In a statement Wednesday, GM said it “supports the labor provisions of the USMCA, including rapid response,” and said it will cooperate with authorities “to guarantee the integrity of voting on the union contract at out manufacturing complex in Silao.”
“We do not think there was any involvement of General Motors in the alleged violations that occurred at our plants in Silao,” GM said, but noted it had hired an outside consultant to conduct a review of what happened.
On Tuesday, Mexico’s Labor Department declared the April vote invalid, citing “serious irregularities,” and ordered it be re-held within one month with extra security to avoid pressure from the company or the old union, “to ensure workers that their vote will be peaceful, personal, free and secret.”
Cervantes praised that decision, saying “the (voting) process will be subject to better oversight” than the April 21-22 vote, in which ballot boxes were kept at the old union’s offices.
Even Mexican President Andrés Manuel López Obrador, who is notoriously sensitive about outside pressures, welcomed the USTR decision and said Mexico would respond.
“It is a good thing, because the treaty before (NAFTA) did not take the labor situation into account, and now the treaty stipulates that employees have to receive fair wages and benefits, and moreover, choose their union representation freely and democratically,” López Obrador said.
Mexico is still in the middle of a process of holding votes at workplaces to accept or reject existing unions. The process started in 2019 and ends in 2023, and will have to be repeated at every unionized factory and workplace in Mexico.
Some experts have criticized the process, because employees are not allowed to choose between a new union and an old one. Instead, they are essentially asked to decide between the old union and none at all.
Labor Secretary Luisa Maria Alcalde has acknowledged it is an uphill battle because some union leaders “haven’t gotten the message” that they can no longer operate behind the backs of workers.
Fernando Salgado, the CTM assistant general secretary, did not respond directly to the accusations in April, but did say: “We have had two fundamental values: equality and the respect we must show for freedom in union organizing.”
When the old North American Free Trade Agreement was approved in 1994, leaders promised it would boost Mexico’s wages, something that never happened, in part because of unrepresentative unions.
The USMCA includes some provisions to stem the flood of manufacturing jobs moving south, requiring that 40-45 percent of auto content be made by workers earning at least $16 per hour.
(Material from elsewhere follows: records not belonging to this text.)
-- ==== Sys2Proof/Machine/Shift.lean ====
section
/-!
DEFINITION. Machine/Shift.lean: shifts of the thresher unit, share credit, spills and restores of loft slices, shift settings
(R83–R90, R131–R134).
-/
namespace Sys2Proof.Machine

/-! ### Ownership and open time (R83) -/

/-- An OPEN_SHIFT window is open. -/
def Chip.inWindow (c : Chip) : Bool := match c.thr.window with | some e => decide (c.beat < e) | none => false

/-- The thresher unit serves shifts now. -/
def Chip.isOpen (c : Chip) : Bool := !c.steadOwns || c.inWindow

def Chip.onThr (c : Chip) (f : Thr → Thr) : Chip := { c with thr := f c.thr }

/-- Active settings of an instance (R84). -/
def Chip.shiftSet (c : Chip) (i : Nat) : ShiftSet := Table.getD c.thr.active i {}

/-- QUANTUM in beats: units of 10 µs. -/
def ShiftSet.beats (s : ShiftSet) : Nat := s.quantum * 9000

/-- D of R84 in beats: 2,520 cycles at 0.9 GHz. -/
def drainBeats : Nat := 2520

/-- The drain at the clock in force, in beats. -/
def Chip.drainNow (c : Chip) : Nat := ceilDiv (2520 * 900) (thrMhz c.mode)

/-- Share credit up to now (R85), in 1/1,024 beat: it accrues at SHARE in open time and is capped at one QUANTUM. -/
def Chip.accrue (c : Chip) : Chip :=
  let stop := if c.steadOwns then (match c.thr.window with | some e => min c.beat e | none => c.thr.creditAt) else c.beat
  let dt := stop - c.thr.creditAt
  let credit := (c.thr.active.filter (fun e => e.2.share ≠ 0)).foldl (fun t e =>
    let v : Int := min (Table.getD t e.1 0 + e.2.share * dt) (e.2.beats * 1024)
    Table.setD t e.1 0 v) c.thr.credit
  c.onThr (fun t => { t with credit := credit, creditAt := c.beat })

/-! ### Slices (R88, R131, R133, R134) -/

/-- `dst` with [d, d + n) holding what `src` holds in [s, s + n), bit for bit, poison included. -/
def Mem.copyFrom (dst : Mem) (d : Nat) (src : Mem) (s n : Nat) : Mem :=
  let m := dst.zero d n
  let open_ := (src.undef.flatMap (fun r => (List.range (min r.hi (s + n) - max r.lo s)).map (· + max r.lo s))).filter
    (fun a => (Table.find? a src.cells).isNone)
  let m := (src.cells.filter (fun e => decide (s ≤ e.1 ∧ e.1 < s + n))).foldl (fun (m : Mem) e => m.put (d + (e.1 - s)) e.2) m
  let m := open_.foldl (fun (m : Mem) a => m.put (d + (a - s)) (src.get a)) m
  (src.poison.filter (fun w => decide (s ≤ w ∧ w < s + n))).foldl (fun (m : Mem) w => m.setPoison (d + (w - s)) 1) m

/-- A slice of an instance is spilled to its spill region (R133). -/
def Chip.spillSlice (c : Chip) (i j : Nat) : Chip :=
  match (c.slices i)[j]? with
  | some (.resident p) =>
    let a := c.spillAddr i j
    let c := c.touch .crib a sliceBytes
    let c : Chip := if c.stackUp (a / 2 ^ 36) then { c with crib := c.crib.copyFrom a c.loft (p * sliceBytes) sliceBytes } else c
    { c.count F.LFT_SPILLS_COUNT with allot := Table.insert i ((c.slices i).set j .spilled) (Table.erase i c.allot) }
  | _ => c

/-- A slice is restored, or placed all zero, in the lowest free physical slice (R131, R133); nothing happens while none is free. -/
def Chip.restoreSlice (c : Chip) (i j : Nat) : Chip :=
  match c.freeSlices with
  | [] => c
  | p :: _ =>
    let put (c : Chip) : Chip :=
      let c := c.takeSlice p
      { c with allot := Table.insert i ((c.slices i).set j (.resident p)) (Table.erase i c.allot) }
    match (c.slices i)[j]? with
    | some .spilled =>
      let a := c.spillAddr i j
      let c := c.touch .crib a sliceBytes
      put (if c.stackUp (a / 2 ^ 36) then { c with loft := c.loft.copyFrom (p * sliceBytes) c.crib a sliceBytes }
        else { c with loft := (c.loft.zero (p * sliceBytes) sliceBytes).setPoison (p * sliceBytes) sliceBytes })
    | some .blank => put { c with loft := c.loft.zero (p * sliceBytes) sliceBytes }
    | _ => c

/-- Resident slices of instances other than `keep`, least recently run first (R88). -/
def Chip.victims (c : Chip) (keep : List Nat) : List (Nat × Nat) :=
  let insts := (c.allot.map (·.1)).filter (fun i => decide (i < 512) && !keep.contains i)
  let order := insts.mergeSort (fun a b => decide (Table.getD c.thr.lastEnd a 0 < Table.getD c.thr.lastEnd b 0 ∨
    (Table.getD c.thr.lastEnd a 0 = Table.getD c.thr.lastEnd b 0 ∧ a ≤ b)))
  order.flatMap (fun i => (List.range (c.slices i).length).filterMap (fun j =>
    match (c.slices i)[j]? with | some (SliceLoc.resident _) => some (i, j) | _ => none))

/-- The instance that holds or switches into a shift. -/
def Chip.shiftInst (c : Chip) : Option Nat := c.thr.shift.map (·.inst)

/-- Slices the stead allotment still needs beyond the free ones, between RUN of a stead almanac and its start bell (R134). -/
def Chip.steadNeed (c : Chip) : Nat :=
  if [0, 1].any (fun n => (c.ctx n).startBell.isSome) && !c.steadOwns then c.allotSize steadSpace - c.freeSlices.length else 0

/-- Slices of a running shift's instance that the stead allotment needs: what spilling every other instance leaves short. -/
def Chip.givesUp (c : Chip) (i : Nat) : Nat :=
  let others := (c.victims [i]).length
  min (c.steadNeed - others) (((c.slices i).filter (fun l => match l with | .resident _ => true | _ => false)).length)

/-- The start bell that RUN of a stead or fallow almanac named, in beats. -/
def Chip.startBeat (c : Chip) : Option Nat :=
  ([0, 1].filterMap (fun n => (c.ctx n).startBell)).foldl (fun (m : Option Nat) b => some (match m with | some x => min x (b * bellBeats) | none => b * bellBeats)) none

/-- The spill deadline of an instance (R134): the start bell less 2.2 µs for each slice it gives up. -/
def Chip.spillDeadline (c : Chip) (i : Nat) : Option Nat := c.startBeat.map (fun b => b - 1980 * c.givesUp i)

/-- Spills due for the stead allotment, keeping the slices of a shift in progress (R134). -/
def Chip.planSpills (c : Chip) : Chip :=
  let keep := match c.shiftInst with | some i => [i] | none => []
  c.onThr (fun t => { t with spills := (c.victims keep).take c.steadNeed })

/-- SLICE_SPILL_COMPLETE: the oldest spill under way ends. -/
def Chip.spillComplete (c : Chip) : Chip :=
  match c.thr.spills with
  | [] => c
  | (i, j) :: rest => (c.onThr (fun t => { t with spills := rest })).spillSlice i j

/-! ### Shifts (R85, R86) -/

/-- The end of the open window as R86 counts it for an instance: none where it has no end. -/
def Chip.windowEnd (c : Chip) (i : Nat) : Option Nat :=
  if c.inWindow then c.thr.window
  else if c.steadOwns then some c.beat
  else c.spillDeadline i

/-- The shift in progress ends (R85, R86): its time and switch are charged, its almanac's cache entries are free (R60), and slices the stead allotment
needs are spilled next. -/
def Chip.endShift (c : Chip) : Chip :=
  match c.thr.shift with
  | none => c
  | some s =>
    let c := c.accrue
    let held : Int := (c.beat - s.start : Nat)
    let c := c.onThr (fun t => { t with
      shift := none
      credit := Table.setD t.credit s.inst 0 (Table.getD t.credit s.inst 0 - held * 1024)
      lastEnd := Table.insert s.inst c.beat (Table.erase s.inst t.lastEnd)
      lastInst := some s.inst })
    let c := c.onCtx (s.inst + 2) (fun x => { x with cached := [] })
    if c.steadNeed = 0 then c else c.planSpills

/-- The shift of an instance ends at once, if it holds one. -/
def Chip.endShiftOf (c : Chip) (i : Nat) : Chip := if c.shiftInst = some i then c.endShift else c

/-- A shift whose switch has ended gets its length (R86): QUANTUM or the open window remaining less D, whichever is smaller; it does not start
where less than 50 µs + D remains. -/
def Chip.fixShift (c : Chip) : Chip :=
  match c.thr.shift with
  | none => c
  | some s =>
    let go := max s.go c.beat
    let q := (c.shiftSet s.inst).beats
    match c.windowEnd s.inst with
    | none => c.onThr (fun t => { t with shift := some { s with go := go, stop := go + q } })
    | some e =>
      if e < go + 45000 + drainBeats then c.endShift
      else c.onThr (fun t => { t with shift := some { s with go := go, stop := go + min q (e - go - drainBeats) } })

/-- An entry of a local almanac is ready: RUNNING, not asked to stop, not at END, and its CHAIN condition holds. -/
def Chip.entryReady (c : Chip) (i : Nat) : Bool :=
  let n := i + 2
  let x := c.ctx n
  let e := c.entry n x.next
  x.st == .running && x.stopReq.isNone && e.op != Op.end_ && (!e.chain || !x.inFlight.any (fun f => f.idx == x.lastIssued))

/-- Slices that the stead allotment holds (R88, R165). -/
def Chip.steadSlices (c : Chip) : Nat := if c.steadOwns then (c.slices steadSpace).length else 0

/-- Instances that may have the next shift: in service, an entry ready, and a quota that fits beside the stead allotment (R85, R88). -/
def Chip.shiftReady (c : Chip) : List Nat :=
  (List.range 512).filter (fun i => c.rd F.INS_STATUS_STATE i == 1 && c.entryReady i &&
    decide (c.rd F.LFT_QUOTA_QUOTA 0 i + c.steadSlices ≤ 384))

/-- The later of two moments: the end of an instance's last shift, and the moment its almanac entered RUNNING. -/
def Chip.waitsFrom (c : Chip) (i : Nat) : Nat := max (Table.getD c.thr.lastEnd i 0) (c.ctx (i + 2)).ready

/-- Instance `a` goes before `b` among those of R85. -/
def Chip.before (c : Chip) (a b : Nat) : Bool :=
  let pa := (c.shiftSet a).priority
  let pb := (c.shiftSet b).priority
  decide (pb < pa) || (pa == pb && (decide (c.waitsFrom a < c.waitsFrom b) || (c.waitsFrom a == c.waitsFrom b && decide (a < b))))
On Monday, a group of U.S. and Mexican unions filed their own labor complaint involving the Tridonex auto parts assembly plant in the Mexican border city of Matamoros, where workers have been fighting to join a new union.
The outside organizer of that union, lawyer Susana Prieto, has been jailed, harassed and prohibited from traveling to Tamaulipas, the state where Matamoros is located. She says about 600 workers at the Tridonex plant have been laid off in retaliation for supporting the new union.
Cardone, the U.S. company that operate the Tridonex plant, said in a statement that “we do not believe that the allegations in the complaint are accurate and welcome a full inquiry so that the facts can be disclosed.”